-- ==== Sys2Proof/Tests/Slice0.lean ====
section
/-!
SUPPORT. The model's own tests: small checks of one command each, and, for every statement with hypotheses, concrete states and
operands that meet them.
-/
namespace Sys2Proof.Machine

/-! ### States to test on -/

/-- The SPI host, and a write of it. -/
def tReq : Req := { port := .spi, node := 0, tag := 1 }
def tWr (len v : Nat) : Wr := { req := tReq, len := len, val := v }
/-- A request of the SPI host. -/
def tAsk (key : Nat) (data : List Nat) : Ask := { req := tReq, index := key / 256, sub := key % 256, data := data }

/-- LIGHTS, Quay A active, Quay B its standby, the SPI host at FACTORY. -/
def tLive : State :=
  { State.reset with
    phase := .lights
    tide := { Tide.reset with running := true, t64 := 10 ^ 12 }
    pwr := { State.reset.pwr with rails := true, owned := true }
    hm := { State.reset.hm with
      owner := some .a, standbyReady := true
      quays := (State.reset.hm.quays.set .a { State.reset.quay .a with st := .active, inReset := false }).set .b
        { State.reset.quay .b with st := .standby, inReset := false } }
    klp := { State.reset.klp with sessions := [{ id := 128, level := 3, last := 0 }] } }

/-- The same with entries set. -/
def tSet (s : State) (l : List (Nat × Nat)) : State := l.foldl (fun t p => t.setReg p.1 p.2) s


def tOff : State := { tLive with pwr := { tLive.pwr with rails := false } }
def tDarkRun : State := { tLive with phase := .dark, hm := { tLive.hm with owner := none }, pwr := { tLive.pwr with owned := false } }
def tAwait : State := { State.reset with rtc := { State.reset.rtc with ticks := 2 ^ 48 - 1 } }
def tSilent : State := { tLive with pfail := true }
def tKept : State :=
  { tLive with klp := { tLive.klp with
      kept := [{ id := 128, rq := wrRequest (tWr 1 60) Reg.RATE_MODE, resp := respTo (wrRequest (tWr 1 60) Reg.RATE_MODE) .range [], time := 10 ^ 12 - 2 * clkSec }] } }
def tPublic : State := { tLive with klp := { tLive.klp with sessions := [] } }

def tHeld : State := { tOff with pwr := { tOff.pwr with railHeld := true } }
def tReset6 : State :=
  (tSet { tLive with keys := { tLive.keys with
      both := some 0
      keys := (tLive.keys.keys.set 0 { KeyUnit.idle with pressed := true }).set 1 { KeyUnit.idle with pressed := true } } }
    [(Reg.RESET_KEYS, 0x0102)])
def tDue : State := { tLive with klp := { tLive.klp with resetDue := some (10 ^ 12) } }
def tTally : Tally := { key := Reg.BROWNOUTS, tag := 1, base := 1207, incs := 7, frozen := false }

def tDarkBoot : State := tSet { tDarkRun with pwr := { tDarkRun.pwr with imageOk := false } } [(Reg.BOOT_TRIAL, 0xFF)]
def tDarkOk : State := { tDarkRun with pwr := { tDarkRun.pwr with imageOk := true } }
def tNoOwner : State := { tDarkRun with phase := .lights }

def tExp : State := tSet tLive [(Reg.FEEDS_EXPECTED, 1)]
def tPres : State := { tExp with pwr := { tExp.pwr with presA := true } }

def tHold : State := tSet tLive [(Reg.VHOLD_MV, 24000)]
def tSlack : State := { tSet tLive [(Reg.POWER_REQUEST, 1)] with power := .slack }
def tWish : State := tSet tLive [(Reg.POWER_REQUEST, 1)]
def tWake : State := { tLive with pwr := { tLive.pwr with hold := some 0 } }

def tRc : State := { tLive with tide := { tLive.tide with source := .rc .a } }
def tOutA : State := { tLive with hm := { tLive.hm with owner := some .b, quays := (tLive.hm.quays.set .a { tLive.quay .a with st := .out, inReset := true }).set .b { tLive.quay .b with st := .active } } }
def tRcRet : State := tSet tRc [(Reg.CLOCK_RETURN, 1)]
def tRcStay : State := tSet tRc [(Reg.CLOCK_RETURN, 0)]
def t60 : State := tSet tLive [(Reg.VARIANT, 60)]
def tEpoch : State :=
  { tSet tLive [(Reg.RATE_MODE, 30)] with tide := { tLive.tide with t64 := 125 * clocksPerFrame 60 } }

def tFree : State := { tSet tLive [(Reg.MAINS_MODE, 1), (Reg.MAINS_STATE, msFree)] with mains := { tLive.mains with lastAccept := some 0 } }
def tLocked : State := { tSet tLive [(Reg.MAINS_MODE, 1), (Reg.MAINS_STATE, msLocked), (Reg.HALF_PERIOD, 500000)] with
  mains := { tLive.mains with lastAccept := some 0, phaseRef := 10 ^ 12 } }
def tOver : State := tSet tLocked [(Reg.MAINS_STATE, msHoldover), (Reg.HOLDOVER_TIME, 1)]

/-- The tide at row r of a frame. -/
def tAt (r : Nat) (s : State) : State := { s with tide := { s.tide with t64 := 400 * r } }
def tTide : State := { tLive with tide := { tLive.tide with running := false } }
def tBands : List (Option Nat) := [none, some 300000]
def tSettle : State := { tAt 0 tLive with focal := { tLive.focal with settling := 1 } }
def tReturn : State := { tAt 2064 tRc with tide := { (tAt 2064 tRc).tide with returnReady := true } }

def tTick : State := tAt 0 tLive
def tExit : State := { tTick with hm := { tTick.hm with owner := none, stormExit := some .b } }

def tGain : State := tSet (tAt 0 tLive) [(Reg.GAIN_MODE, 1)]
def tReload : State := { tLive with pipe := { tLive.pipe with reloads := [(false, 7), (true, 7)] } }
def tSun : State := { tLive with focal := { tLive.focal with sun := [(0, 1)], strikeT := [(tileOf 0, 1)] } }
def tGrad : State := { tSet tLive [(Reg.GRADIENT_FLAGS, 0x7F)] with focal := { tLive.focal with clearRun := List.replicate 7 60 } }
def tSensor : State := { tLive with focal := { tLive.focal with sensorBad := [15] } }
def tTest : State :=
  { tAt 2065 tLive with focal := { tLive.focal with bias := true, groups := tLive.focal.groups.set 0 { tLive.focal.groups.getD 0 default with st := 1, fails := 1 } } }
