-- ==== Sys2Proof/Syntax.lean ====
section
/-! DEFINITION. The commands the Rangar takes and the events that reach it, with their operands. -/

namespace Sys2Proof

/-- A consumer of configuration (R49): a bar's line pacer with the raster path that feeds it, by 2 x die + pacer; the camera of
a die; or a block of a die by its number in the die view (R31), package blocks standing with D0. -/
inductive Consumer
  | bar (p : Nat)
  | cam (d : Nat)
  | block (d blk : Nat)
  deriving DecidableEq, Repr

/-- A block, or a numbered one within a block, that is switched on and off under R36. -/
inductive Block
  | spw (d : Nat) | tkl (d : Nat) | ring (q : Nat) | zip (d : Nat) | ras (p : Nat) | lnp (p : Nat) | lan (g : Nat)
  | cam (d : Nat) | mot (a : Nat) | fbk (f : Nat) | emu (x : Nat) | led (c : Nat) | eng (e : Nat) | trg (k : Nat)
  | hlth | cal | disp
  deriving DecidableEq, Repr

/-- What a received Ethernet frame carries (R198): an ARP request for an IPv4 address, an ICMP echo request, or anything else.
`mac` and `ip` are the sender's. -/
inductive FrameBody
  | arp (mac ip target : Nat)
  | echo (mac ip target : Nat) (data : List Nat)
  | other
  deriving DecidableEq, Repr

/-- A LINE frame of the head link (R348, R349): the lane position whose slots it carries, CODE, TICKLE, the die line, the delay of
row 1, the drive voltage, and the slots whose value is not 0. -/
structure LineFrame where
  lane : Nat
  code : Nat
  tickle : Bool
  line : Nat
  row1 : Nat
  volt : Nat
  slots : List (Nat × Nat)
  deriving DecidableEq, Repr

/-- An operand and the SENSE time of the command. -/
structure Timed (α : Type) where
  val : α
  t : Nat
  deriving DecidableEq, Repr

/-- A level that a feedback input accepts (R289): the SENSE time, and the FIRE clock at which the level first appeared. -/
structure Accepted where
  t : Nat
  stamp : Nat
  deriving DecidableEq, Repr

/-- A stall of a compressor unit that ends at a SENSE time (R248, R250): that of a full chain, or (`busy`) one because the SDRAM write path
took nothing. -/
structure Stall where
  unit : Nat
  busy : Bool
  t : Nat
  deriving DecidableEq, Repr

/-- The characters of a set as an adapter receives them on a physical lane (R349, R359). -/
structure LaneSet where
  phys : Nat
  chars : List Nat
  deriving DecidableEq, Repr

/-- An uncorrectable read (R463): its die address, and the compressor unit that reads its input there, if one does (R244). -/
structure UncRead where
  addr : Nat
  comp : Option Nat
  deriving DecidableEq, Repr

/-- A Sync of a master (R495, R497): its domain, the identity of the port that sent it, and its origin time in ns. -/
structure PtpSync where
  domain : Nat
  port : Nat
  origin : Nat
  deriving DecidableEq, Repr

/-- The fields of a Sync fit their widths. -/
def PtpSync.formed (m : PtpSync) : Bool := decide (m.domain < 128 ∧ m.port < 2 ^ 80 ∧ m.origin < 2 ^ 64)

/-- A Delay_Resp of a master (R495): its domain, the identity of the port that sent it, the time base that the Delay_Req's claim latched,
and the time at which the master received that request. -/
structure PtpDelay where
  domain : Nat
  port : Nat
  latched : Nat
  received : Nat
  deriving DecidableEq, Repr
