/-- Registers of block LNP (R341 of chapter 10), part 1. -/
def regsLnp0 : List RDesc := [
  ⟨0x0, [(4, 2)], [⟨0, 1, .enst, 0, .none, false⟩, ⟨1, 1, .ro, 0, .none, false⟩, ⟨2, 1, .ro, 0, .none, false⟩, ⟨4, 2, .ro, 0, .none, false⟩, ⟨6, 1, .w1c, 0, .none, false⟩, ⟨7, 1, .w1c, 0, .none, false⟩]⟩,
  ⟨0x8, [(4, 2)], [⟨0, 8, .stp, 0, .none, false⟩, ⟨8, 16, .stp, 0, .none, false⟩]⟩,
  ⟨0x10, [], [⟨0, 4, .st, 2, .none, true⟩]⟩,
  ⟨0x14, [], [⟨0, 12, .st, 80, .between 40 4000, false⟩]⟩,
  ⟨0x18, [(4, 2)], [⟨0, 2, .ro, 0, .none, false⟩, ⟨2, 1, .sel, 0, .none, false⟩, ⟨3, 1, .sel, 0, .none, false⟩, ⟨4, 1, .w1c, 0, .none, false⟩, ⟨12, 12, .ro, 0, .none, false⟩]⟩,
  ⟨0x20, [(4, 2)], [⟨0, 24, .sel, 0, .none, false⟩]⟩,
  ⟨0x28, [(4, 2)], [⟨0, 12, .sel, 0, .none, true⟩, ⟨12, 12, .sel, 0, .none, true⟩]⟩,
  ⟨0x30, [], [⟨0, 24, .sel, 0, .none, false⟩]⟩,
  ⟨0x34, [], [⟨0, 24, .sel, 0, .none, false⟩]⟩,
  ⟨0x40, [(4, 2)], [⟨0, 24, .rc, 0, .none, false⟩]⟩,
  ⟨0x48, [(4, 2)], [⟨0, 24, .rc, 0, .none, false⟩]⟩,
  ⟨0x50, [(4, 2)], [⟨0, 24, .rc, 0, .none, false⟩]⟩,
  ⟨0x58, [], [⟨0, 24, .rc, 0, .none, false⟩]⟩,
  ⟨0x60, [(4, 2)], [⟨0, 16, .st, 1000, .between 1 60000, false⟩, ⟨16, 3, .st, 1, .between 1 4, false⟩]⟩,
  ⟨0x68, [(4, 2)], [⟨0, 13, .st, 0, .none, false⟩]⟩,
  ⟨0x80, [(4, 8)], [⟨0, 1, .stp, 0, .none, false⟩, ⟨1, 2, .ro, 0, .none, false⟩, ⟨3, 1, .w1c, 0, .none, false⟩, ⟨4, 1, .ro, 0, .none, false⟩, ⟨5, 1, .ro, 0, .none, true⟩, ⟨16, 8, .ro, 0, .none, true⟩]⟩,
  ⟨0xA0, [(4, 8)], [⟨0, 13, .stp, 0, .none, false⟩]⟩,
  ⟨0xC0, [(4, 8)], [⟨0, 16, .ro, 0, .none, false⟩]⟩,
  ⟨0xE0, [(4, 8)], [⟨0, 24, .ro, 0, .none, false⟩]⟩,
  ⟨0x100, [(4, 8)], [⟨0, 13, .sel, 0, .none, false⟩]⟩]

/-- Registers of block LNP (R341 of chapter 10), part 2. -/
def regsLnp1 : List RDesc := [
  ⟨0x120, [(4, 8)], [⟨0, 12, .sel, 0, .none, false⟩, ⟨12, 12, .sel, 0, .none, false⟩]⟩,
  ⟨0x140, [(4, 8)], [⟨0, 9, .sel, 0, .none, false⟩, ⟨9, 8, .sel, 0, .none, false⟩]⟩,
  ⟨0x160, [(4, 8)], [⟨0, 8, .rc, 0, .none, false⟩, ⟨8, 8, .rc, 0, .none, false⟩, ⟨16, 8, .rc, 0, .none, false⟩]⟩,
  ⟨0x200, [], [⟨0, 24, .st, 0, .none, false⟩]⟩,
  ⟨0x204, [], [⟨0, 16, .st, 0, .none, false⟩]⟩,
  ⟨0x208, [], [⟨0, 5, .sel, 0, .none, false⟩, ⟨5, 1, .ro, 0, .none, false⟩, ⟨6, 1, .sel, 0, .none, false⟩]⟩,
  ⟨0x20C, [], [⟨0, 24, .rc, 0, .none, false⟩]⟩]

/-- The registers of block LNP. -/
def regsLnp : List RDesc := regsLnp0 ++ regsLnp1

/-- Registers of block LAN (R367 of chapter 11), part 1. -/
def regsLan0 : List RDesc := [
  ⟨0x0, [(4, 8)], [⟨0, 1, .enst, 0, .none, false⟩, ⟨1, 1, .ro, 0, .none, false⟩, ⟨2, 1, .ro, 0, .none, false⟩, ⟨4, 2, .ro, 0, .none, false⟩, ⟨6, 1, .w1c, 0, .none, false⟩, ⟨7, 1, .w1c, 0, .none, false⟩]⟩,
  ⟨0x20, [(4, 8)], [⟨0, 3, .ro, 0, .none, false⟩, ⟨3, 2, .ro, 0, .none, false⟩, ⟨5, 1, .ro, 0, .none, false⟩, ⟨6, 1, .ro, 0, .none, false⟩, ⟨8, 9, .ro, 0, .none, false⟩, ⟨17, 6, .ro, 0, .none, false⟩]⟩,
  ⟨0x40, [(4, 8)], [⟨0, 12, .ro, 0, .none, false⟩, ⟨12, 12, .ro, 0, .none, false⟩]⟩,
  ⟨0x60, [(4, 8)], [⟨0, 24, .ro, 0, .none, false⟩]⟩,
  ⟨0x80, [(4, 8)], [⟨0, 8, .rc, 0, .none, false⟩, ⟨8, 8, .rc, 0, .none, false⟩, ⟨16, 8, .rc, 0, .none, false⟩]⟩,
  ⟨0xA0, [(8, 8)], [⟨0, 24, .ro, 0, .none, false⟩]⟩,
  ⟨0xA4, [(8, 8)], [⟨0, 24, .ro, 0, .none, false⟩]⟩,
  ⟨0x100, [(4, 72)], [⟨0, 24, .rc, 0, .none, false⟩]⟩,
  ⟨0x220, [(4, 80)], [⟨0, 18, .ro, 0, .none, true⟩]⟩,
  ⟨0x360, [], [⟨0, 16, .st, 16, .atLeast 1, false⟩]⟩,
  ⟨0x364, [], [⟨0, 24, .ro, 0, .none, false⟩]⟩,
  ⟨0x368, [], [⟨0, 1, .ro, 1, .none, false⟩]⟩,
  ⟨0x370, [], [⟨0, 16, .rw, 0, .none, false⟩, ⟨16, 3, .rw, 0, .none, false⟩]⟩,
  ⟨0x374, [], [⟨0, 7, .rw, 32, .orElse 1 64 64, false⟩, ⟨7, 1, .wo, 0, .none, false⟩]⟩,
  ⟨0x378, [], [⟨0, 1, .ro, 0, .none, false⟩, ⟨1, 2, .ro, 0, .none, false⟩]⟩,
  ⟨0x380, [(4, 22)], [⟨0, 24, .ro, 0, .none, false⟩]⟩]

→ How to complete this task
Scan the listing above, and wherever a line holds the string "inductive", copy that line.

→ Written answer
inductive Consumer
inductive Block
inductive FrameBody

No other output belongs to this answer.